- Vyner by Boleslaw Lutosławski
- Born: 1943 Leeds, England, UK
- Died: 20 October 1989 (aged 46) London, England, UK
- Occupation: Arts administrator
- Organization(s): London Sinfonietta Leeds Festival
- Known for: Advocacy of contemporary classical music

= Michael Vyner =

English arts administrator (1943–1989)

Michael Vyner (1943 – 20 October 1989) was an English arts administrator. As music director of the London Sinfonietta (1972–1989) and briefly artistic director of the Leeds Festival (1987–1989), Vyner specialized in contemporary classical music. He died during the AIDS epidemic.

==Life and career==
Michael Vyner was born in Leeds, England, UK on 1943 to parents of Russian-Polish ancestry. He began music instruction early, studying violin from age 5 with Eta Cohen. After attending the local Roundhay High School, Vyner studied law at Leeds University and graduated in 1966.
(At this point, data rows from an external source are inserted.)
theorem keeps_takeItem (s : State) (a1) (hF : [.regs, .sent, .sch, .mem] ⊆ F) (hs : Keeps F z s) :
    ∀ t, (State.takeItem s a1) = some t → Keeps F z t := by
  unfold State.takeItem
  repeat' first
    | with_reducible assumption
    | with_reducible apply keeps_setSlots
    | with_reducible apply keeps_inc
    | with_reducible apply keeps_trace
    | with_reducible apply keeps_send
    | exact List.Subset.trans (by decide) hF
    | exact Or.inl (hF (by decide))
    | with_reducible exact Or.inr rfl
    | with_reducible rfl
    | simp only [keeps_lit]
    | (with_reducible refine keeps_mk ?_ rfl rfl rfl ?_ ?_ ?_ ?_ ?_ ?_ ?_ ?_ ?_ ?_ ?_ ?_ ?_ ?_ ?_ ?_ ?_ ?_ ?_ ?_ ?_)
    | exact Or.inr rfl
    | rfl
    | with_reducible apply keeps_ite
    | (show ∀ _ : State, _; split)
    | (intro t e; rw [← Option.some.inj e]; clear e t)
    | (intro t e; exact absurd e (by simp))

theorem keeps_completeStalls (s : State) (hF : [.regs, .sch, .mem] ⊆ F) (hs : Keeps F z s) :
    Keeps F z (State.completeStalls s) := by
  unfold State.completeStalls
  repeat' first
    | with_reducible assumption
    | with_reducible apply keeps_forL
    | with_reducible apply keeps_commitPush
    | exact List.Subset.trans (by decide) hF
    | exact Or.inl (hF (by decide))
    | with_reducible exact Or.inr rfl
    | with_reducible rfl
    | simp only [keeps_lit]
    | (with_reducible refine keeps_mk ?_ rfl rfl rfl ?_ ?_ ?_ ?_ ?_ ?_ ?_ ?_ ?_ ?_ ?_ ?_ ?_ ?_ ?_ ?_ ?_ ?_ ?_ ?_ ?_)
    | exact Or.inr rfl
    | rfl
    | with_reducible apply keeps_ite
    | (intro _)

theorem keeps_completeWaits (s : State) (hF : [.regs, .sent, .sch, .mem] ⊆ F) (hs : Keeps F z s) :
    Keeps F z (State.completeWaits s) := by
  unfold State.completeWaits
  repeat' first
    | with_reducible assumption
    | with_reducible apply keeps_forL
    | with_reducible refine keeps_takeItem _ _ ?_ ?_ _ (by assumption)
    | exact List.Subset.trans (by decide) hF
    | exact Or.inl (hF (by decide))
    | with_reducible exact Or.inr rfl
    | with_reducible rfl
    | simp only [keeps_lit]
    | (with_reducible refine keeps_mk ?_ rfl rfl rfl ?_ ?_ ?_ ?_ ?_ ?_ ?_ ?_ ?_ ?_ ?_ ?_ ?_ ?_ ?_ ?_ ?_ ?_ ?_ ?_ ?_)
    | exact Or.inr rfl
    | rfl
    | with_reducible apply keeps_ite
    | (intro _)
    | with_reducible apply keeps_foldl
    | with_reducible apply keeps_foldl_fst
    | with_reducible apply keeps_optmap
    | split

theorem keeps_settleRounds (n : Nat) (s : State) (hF : [.draws, .regs, .sent, .sch, .mem] ⊆ F) (h : Keeps F z s) : Keeps F z (State.settleRounds n s) := by
  induction n generalizing s with
  | zero => exact keeps_fillAll _ (List.Subset.trans (by decide) hF) h
  | succ k ih =>
    have ht := keeps_completeStalls _ (List.Subset.trans (by decide) hF)
      (keeps_completeWaits _ (List.Subset.trans (by decide) hF) (keeps_fillAll _ (List.Subset.trans (by decide) hF) h))
    exact keeps_ite (fun _ => keeps_fillAll _ (List.Subset.trans (by decide) hF) ht) fun _ => ih _ ht

theorem keeps_settle (s : State) (hF : [.draws, .regs, .sent, .sch, .mem] ⊆ F) (hs : Keeps F z s) :
    Keeps F z (State.settle s) := by
  unfold State.settle
  repeat' first
    | with_reducible assumption
    | with_reducible apply keeps_schShow
    | with_reducible apply keeps_settleRounds
    | exact List.Subset.trans (by decide) hF

theorem keeps_push (s : State) (a1) (a2) (a3) (hF : [.draws, .regs, .sent, .sys, .tie, .flt, .acq, .sch, .mem] ⊆ F) (hs : Keeps F z s) :
    Keeps F z (State.push s a1 a2 a3) := by
  unfold State.push
  repeat' first
    | with_reducible assumption
    | with_reducible apply keeps_settle
    | with_reducible apply keeps_dropPush
    | with_reducible apply keeps_raise
    | with_reducible apply keeps_commitPush
    | exact List.Subset.trans (by decide) hF
    | exact Or.inl (hF (by decide))
    | with_reducible exact Or.inr rfl
    | with_reducible rfl
    | simp only [keeps_lit]
    | (with_reducible refine keeps_mk ?_ rfl rfl rfl ?_ ?_ ?_ ?_ ?_ ?_ ?_ ?_ ?_ ?_ ?_ ?_ ?_ ?_ ?_ ?_ ?_ ?_ ?_ ?_ ?_)
    | exact Or.inr rfl
    | rfl
    | with_reducible apply keeps_ite
    | (intro _)

theorem keeps_queueTick (s : State) (a1) (hF : [.draws, .regs, .sent, .sys, .tie, .flt, .acq, .sch, .mem] ⊆ F) (hs : Keeps F z s) :
    Keeps F z (State.queueTick s a1) := by
  unfold State.queueTick
  repeat' first
    | with_reducible assumption
    | with_reducible apply keeps_settle
    | with_reducible apply keeps_raise
    | with_reducible apply keeps_trace
    | with_reducible apply keeps_inc
    | with_reducible apply keeps_setQueue
    | with_reducible apply keeps_wr
    | exact List.Subset.trans (by decide) hF
    | with_reducible apply keeps_ite
    | (intro _)

theorem keeps_get (s : State) (a1) (hF : [.draws, .regs, .sent, .sch, .mem] ⊆ F) (hs : Keeps F z s) :
    Keeps F z (State.get s a1) := by
  unfold State.get
  repeat' first
    | with_reducible assumption
    | with_reducible refine keeps_takeItem _ _ ?_ ?_ _ (by assumption)
    | with_reducible apply keeps_settle
    | with_reducible apply keeps_send
    | exact List.Subset.trans (by decide) hF
    | with_reducible apply keeps_ite
    | (intro _)
    | with_reducible apply keeps_foldl
    | with_reducible apply keeps_foldl_fst
    | with_reducible apply keeps_optmap
    | split

theorem keeps_setPart (s : State) (a1) (a2) (hF : [.draws, .regs, .sent, .sch, .mem] ⊆ F) (hs : Keeps F z s) :
    Keeps F z (State.setPart s a1 a2) := by
  unfold State.setPart
  repeat' first
    | with_reducible assumption
    | with_reducible apply keeps_wr
    | with_reducible apply keeps_setSlots
    | with_reducible apply keeps_forL
    | with_reducible apply keeps_setQueue
    | with_reducible apply keeps_trace
    | with_reducible apply keeps_settle
    | with_reducible apply keeps_inc
    | exact List.Subset.trans (by decide) hF
    | with_reducible apply keeps_ite
    | (intro _)

theorem keeps_setDepth (s : State) (a1) (a2) (hF : [.draws, .regs, .sent, .sch, .mem] ⊆ F) (hs : Keeps F z s) :
    Keeps F z (State.setDepth s a1 a2) := by
  unfold State.setDepth
  repeat' first
    | with_reducible assumption
    | with_reducible apply keeps_put
    | with_reducible apply keeps_wr
    | with_reducible apply keeps_setQueue
    | with_reducible apply keeps_when
    | with_reducible apply keeps_inc
    | with_reducible apply keeps_trace
    | with_reducible apply keeps_settle
    | exact List.Subset.trans (by decide) hF
    | with_reducible apply keeps_ite
    | (intro _)

theorem keeps_schClr (s : State) (hF : [.regs] ⊆ F) (hs : Keeps F z s) :
    Keeps F z (State.schClr s) := by
  unfold State.schClr
  repeat' first
    | with_reducible assumption
    | with_reducible apply keeps_forN
    | with_reducible apply keeps_wr
    | with_reducible apply keeps_setWord
    | with_reducible apply keeps_put
    | exact List.Subset.trans (by decide) hF
    | with_reducible apply keeps_ite
    | (intro _)

theorem keeps_stopPair (s : State) (a1) (hF : [.regs, .sent, .sys, .tie, .flt, .acq, .sch, .mem] ⊆ F) (hs : Keeps F z s) :
    Keeps F z (State.stopPair s a1) := by
  unfold State.stopPair
  repeat' first
    | with_reducible assumption
    | with_reducible apply keeps_inc
    | with_reducible apply keeps_setSlots
    | with_reducible apply keeps_putBit
    | with_reducible apply keeps_raise
    | with_reducible apply keeps_schShow
    | exact List.Subset.trans (by decide) hF
    | exact Or.inl (hF (by decide))
    | with_reducible exact Or.inr rfl
    | with_reducible rfl
    | simp only [keeps_lit]
    | (with_reducible refine keeps_mk ?_ rfl rfl rfl ?_ ?_ ?_ ?_ ?_ ?_ ?_ ?_ ?_ ?_ ?_ ?_ ?_ ?_ ?_ ?_ ?_ ?_ ?_ ?_ ?_)
    | exact Or.inr rfl
    | rfl
    | with_reducible apply keeps_ite
    | (intro _)

theorem keeps_injectPair (s : State) (a1) (a2) (hF : [.regs, .sent, .sys, .tie, .flt, .acq, .sch, .mem] ⊆ F) (hs : Keeps F z s) :
    Keeps F z (State.injectPair s a1 a2) := by
  unfold State.injectPair
  repeat' first
    | with_reducible assumption
    | with_reducible apply keeps_raise
    | with_reducible apply keeps_putBit
    | with_reducible apply keeps_inc
    | exact List.Subset.trans (by decide) hF
    | exact Or.inl (hF (by decide))
    | with_reducible exact Or.inr rfl
    | with_reducible rfl
    | simp only [keeps_lit]
    | (with_reducible refine keeps_mk ?_ rfl rfl rfl ?_ ?_ ?_ ?_ ?_ ?_ ?_ ?_ ?_ ?_ ?_ ?_ ?_ ?_ ?_ ?_ ?_ ?_ ?_ ?_ ?_)
    | exact Or.inr rfl
    | rfl
    | with_reducible apply keeps_ite
    | (intro _)

theorem keeps_injectMask (s : State) (a1) (a2) (hF : [.regs, .sent, .sys, .tie, .flt, .acq, .sch, .mem] ⊆ F) (hs : Keeps F z s) :
    Keeps F z (State.injectMask s a1 a2) := by
  unfold State.injectMask
  repeat' first
    | with_reducible assumption
    | with_reducible apply keeps_forN
    | with_reducible apply keeps_when
    | with_reducible apply keeps_injectPair
    | exact List.Subset.trans (by decide) hF
    | with_reducible apply keeps_ite
    | (intro _)

theorem keeps_setCounter (s : State) (a1) (a2) (a3) (hF : [.regs] ⊆ F) (hs : Keeps F z s) :
    Keeps F z (State.setCounter s a1 a2 a3) := by
  unfold State.setCounter
  repeat' first
    | with_reducible assumption
    | with_reducible apply keeps_wr

theorem keeps_wrapped (s : State) (a1) (a2) (hF : [.regs, .sent] ⊆ F) (hs : Keeps F z s) :
    Keeps F z (State.wrapped s a1 a2) := by
  unfold State.wrapped
  repeat' first
    | with_reducible assumption
    | with_reducible apply keeps_when
    | with_reducible apply keeps_putBit
    | with_reducible apply keeps_send
    | exact List.Subset.trans (by decide) hF
    | with_reducible apply keeps_ite
    | (intro _)

theorem keeps_advance (s : State) (a1) (hF : [.regs, .sent] ⊆ F) (hs : Keeps F z s) :
    Keeps F z (State.advance s a1) := by
  unfold State.advance
  repeat' first
    | with_reducible assumption
    | with_reducible apply keeps_forN
    | with_reducible apply keeps_when
    | with_reducible apply keeps_setCounter
    | with_reducible apply keeps_wrapped
    | exact List.Subset.trans (by decide) hF
    | with_reducible apply keeps_ite
    | (intro _)

theorem keeps_counterWrite (s : State) (a1) (a2) (a3) (a4) (a5) (hF : [.regs, .sch] ⊆ F) (hs : Keeps F z s) :
    Keeps F z (State.counterWrite s a1 a2 a3 a4 a5) := by
  unfold State.counterWrite
  repeat' first
    | with_reducible assumption
    | with_reducible apply keeps_setCounter
    | exact List.Subset.trans (by decide) hF
    | exact Or.inl (hF (by decide))
    | with_reducible exact Or.inr rfl
    | with_reducible rfl
    | simp only [keeps_lit]
    | (with_reducible refine keeps_mk ?_ rfl rfl rfl ?_ ?_ ?_ ?_ ?_ ?_ ?_ ?_ ?_ ?_ ?_ ?_ ?_ ?_ ?_ ?_ ?_ ?_ ?_ ?_ ?_)
    | exact Or.inr rfl
    | rfl
    | with_reducible apply keeps_ite
    | (intro _)

theorem keeps_snapshot (s : State) (a1) (hF : [.regs, .sent, .sch] ⊆ F) (hs : Keeps F z s) :
    Keeps F z (State.snapshot s a1) := by
  unfold State.snapshot
  repeat' first
    | with_reducible assumption
    | with_reducible apply keeps_put
    | with_reducible apply keeps_advance
    | with_reducible apply keeps_forN
    | with_reducible apply keeps_wr
    | exact List.Subset.trans (by decide) hF
    | exact Or.inl (hF (by decide))
    | with_reducible exact Or.inr rfl
    | with_reducible rfl
    | simp only [keeps_lit]
    | (with_reducible refine keeps_mk ?_ rfl rfl rfl ?_ ?_ ?_ ?_ ?_ ?_ ?_ ?_ ?_ ?_ ?_ ?_ ?_ ?_ ?_ ?_ ?_ ?_ ?_ ?_ ?_)
    | exact Or.inr rfl
    | rfl
    | with_reducible apply keeps_ite
    | (intro _)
After an early stint at the music publisher Schott Music, Vyner became the music director of the London Sinfonietta in 1972, a post he would hold until his death. At the Sinfonietta, he continued the ensemble's advocacy of contemporary classical music and commissioned numerous composers, including Witold Lutosławski, who wrote Chain I (1983) for the group. Vyner also "did much to promote [[Henryk Górecki|[Henryk] Górecki]]'s music in the West." In April 1987, he became artistic director of the Leeds Festival until his death.

==Personal life and death==
Vyner was life-long bachelor; his mother described him as having lived for music. During the AIDS epidemic, he died from AIDS-related complications on 20 October 1989 in London, England, UK; an obituary lists cancer as the cause of his death.

Vyner's death occasioned a range of musical tributes from some of the major composers of the day, including Hans Werner Henze's nine-part Requiem. Other tributes included "Leaf from 6 Encores for piano by Luciano Berio; Ritual Fragment for chamber ensemble by Harrison Birtwistle; both Litany - In Memory of Michael Vyner and My Way of Life - In Memory of Michael Vyner by Toru Takemitsu; Threnody on a Plainsong for Michael Vyner for chamber ensemble by Peter Maxwell Davies; Good Night, In Memoriam Michael Vyner for chamber ensemble by Henryk Górecki; and Secret Psalm for solo violin by Oliver Knussen.

A London Sinfonietta memorial concert for Vyner took place 6 May 1990 at Covent Garden, featuring Henze's Requiem (selections) and Lutosławski's Chain I, among other works. A number of conductors participated, including David Atherton, Bernard Haitink, Knussen, Lutosławski, Simon Rattle and Esa-Pekka Salonen.

Upon his death, the Michael Vyner Trust was established as a bursary to assist young composers and commission new works; Henze donated a large sum. It was active from 1990 until 2004. Michael Vyner's papers are held by the British Library.